- Opening Delimiter -

/-- JOIN (R78, R79, R80): with its three checks passed the station is LISTENING, the tables are frozen with their content, and the
acquisition record is at its start values; nothing is reported unless an asserted fault input has a REPORT row. A failed check
changes RESULT and the last command alone. The detail of DONE is open (log entry 5), and the bit engine starts anew (log
entry 23). -/
def Obligations.JoinEntersListening : Prop :=
  ∀ s : State, s.pins.rstn = true →
    let refused (code : ResultCode) (detail : Byte) : Out :=
      .next { s with host := { s.host with lastCommand := 0x01, result := code, detail := detail } }
    let blocks (i : Fin 4) : Prop := s.trip.faults[i].asserted = true ∧ (rowOf s.tables (.fault i)).action = .trip
    (s.station ≠ .offline → exec .join s = refused .refusedState (stateDetail s.station)) ∧
    (∀ d : Nat, s.station = .offline → firstInvalid s.tables s.number = some d →
      exec .join s = refused .refusedInvalid (natByte d)) ∧
    (∀ i : Fin 4, s.station = .offline → firstInvalid s.tables s.number = none → blocks i → (∀ j : Fin 4, j < i → ¬blocks j) →
      exec .join s = refused .refusedFaultActive (natByte i.val)) ∧
    (s.station = .offline → firstInvalid s.tables s.number = none → (∀ i : Fin 4, ¬blocks i) →
      ∃ t : State, exec .join s = .next t ∧ t.station = .listening ∧ t.tables = { s.tables with frozen := true } ∧
        t.acq = Acquisition.start ∧ t.host.result = .done ∧ t.host.lastCommand = 0x01 ∧
        t.link = { s.link with bits := t.link.bits } ∧ t.roster = s.roster ∧ t.change = s.change ∧ t.carrier = s.carrier ∧
        t.gate = s.gate ∧ t.setpoint = s.setpoint ∧ t.trip = s.trip ∧ t.number = s.number ∧ t.pins = s.pins ∧
        t.pending = s.pending ∧ t.host.args = s.host.args ∧ t.host.tdata = s.host.tdata ∧
        t.now = { s.now with arrived := false, left := none } ∧
        ((∀ i : Fin 4, s.trip.faults[i].asserted = true → (rowOf s.tables (.fault i)).action ≠ .report) →
          t.host.reports = s.host.reports))

/-- LEAVE (R86, R89): from LISTENING, TRIPPED, and JOINED outside the slot's electorate it withdraws the station and gives DONE;
from JOINED inside it, RUNNING and OFFLINE it is turned away and nothing else changes. The detail bytes are open (log
entry 5). -/
def Obligations.LeaveWithdrawsOrRefuses : Prop :=
  ∀ s : State, s.pins.rstn = true →
    let held : Prop := s.change.slot.state ≠ .vacant ∧ member s.number s.change.slot.electorate = true
    (s.station = .listening ∨ s.station = .tripped ∨ s.station = .joined ∧ ¬held →
      ∃ t : State, exec .leave s = .next t ∧ Withdrawn .leave [] s t ∧ t.host.result = .done ∧ t.host.lastCommand = 0x02) ∧
    (s.station = .offline ∨ s.station = .running →
      ∃ t : State, exec .leave s = .next t ∧ t.host.result = .refusedState ∧
        t = { s with free := t.free, host := { s.host with
          lastCommand := 0x02, result := .refusedState, detail := t.host.detail } }) ∧
    (s.station = .joined → held →
      ∃ t : State, exec .leave s = .next t ∧ t.host.result = .busy ∧
        t = { s with free := t.free, host := { s.host with lastCommand := 0x02, result := .busy, detail := t.host.detail } })

/-- RESTART (R87, R89, R150): in every station state, OFFLINE included, the resets of a withdrawal are made, LEFT_LINK is posted
with the state left, and the result is DONE. -/
def Obligations.RestartWithdrawsFromEveryState : Prop :=
  ∀ s : State, s.pins.rstn = true →
    ∃ t : State, exec .restart s = .next t ∧ Withdrawn .restart [] s t ∧ t.host.result = .done ∧ t.host.lastCommand = 0x03

/-- Marks too late or too often too early. MARK_TIMEOUT (R6, R88): on the link, and in LISTENING after the first mark,
LINK_MISMATCH with reason 4 is posted and the station withdraws; in SEEK nothing happens (log entry 8). The third short interval
in a row (R11): LINK_MISMATCH with reason 5, and the withdrawal. The reports carry the cycle number held when they are posted
(log entry 15). In OFFLINE either claim does nothing, unless another claim of the same tick has withdrawn the station: then it
is discarded and its report stays, judged by the tables that were frozen then (R77, R79, R90; log entry 19). -/
def Obligations.BadMarkTimingWithdraws : Prop :=
  (∀ s : State, s.pins.rstn = true →
    (onLink s = true ∨ s.station = .listening ∧ s.acq.phase ≠ .seek →
      ∃ t : State, exec .markTimeout s = .next t ∧
        Withdrawn .linkMismatch [reportOf (.linkMismatch .markTimeout 0 s.station) s.number s] s t ∧ resultKept s t) ∧
    (s.station = .listening → s.acq.phase = .seek → exec .markTimeout s = .next s) ∧
    (s.station = .offline → s.now.left = none → exec .markTimeout s = .next s) ∧
    (∀ start : Nat, onLink s = true → tailStart s ≤ start → start < cycleLength s - cycleLength s / 64 → 2 ≤ s.link.shorts →
      ∃ t : State, exec (.markAccepted start) s = .next t ∧
        Withdrawn .linkMismatch [reportOf (.linkMismatch .shortInterval 0 s.station) s.number s] s t ∧ resultKept s t)) ∧
  ∀ (b : Leaving) (s : State), s.pins.rstn = true → s.station = .offline → s.now.left = some b →
    let linked : Prop := b.station = .joined ∨ b.station = .running ∨ b.station = .tripped
    let was : State := { s with tables := b.tables }
    (linked ∨ b.station = .listening ∧ b.acq.phase ≠ .seek →
      exec .markTimeout s = .next (postSelf (.linkMismatch .markTimeout 0 .offline) s)) ∧
    (∀ start : Nat, linked → tailStart was ≤ start → start < cycleLength was - cycleLength was / 64 → 2 ≤ b.link.shorts →
      exec (.markAccepted start) s = .next (postSelf (.linkMismatch .shortInterval 0 .offline) s))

- Closing Delimiter -

Brief: The string "tables": state how many lines above contain it, giving nothing but the number.

Written solution: 9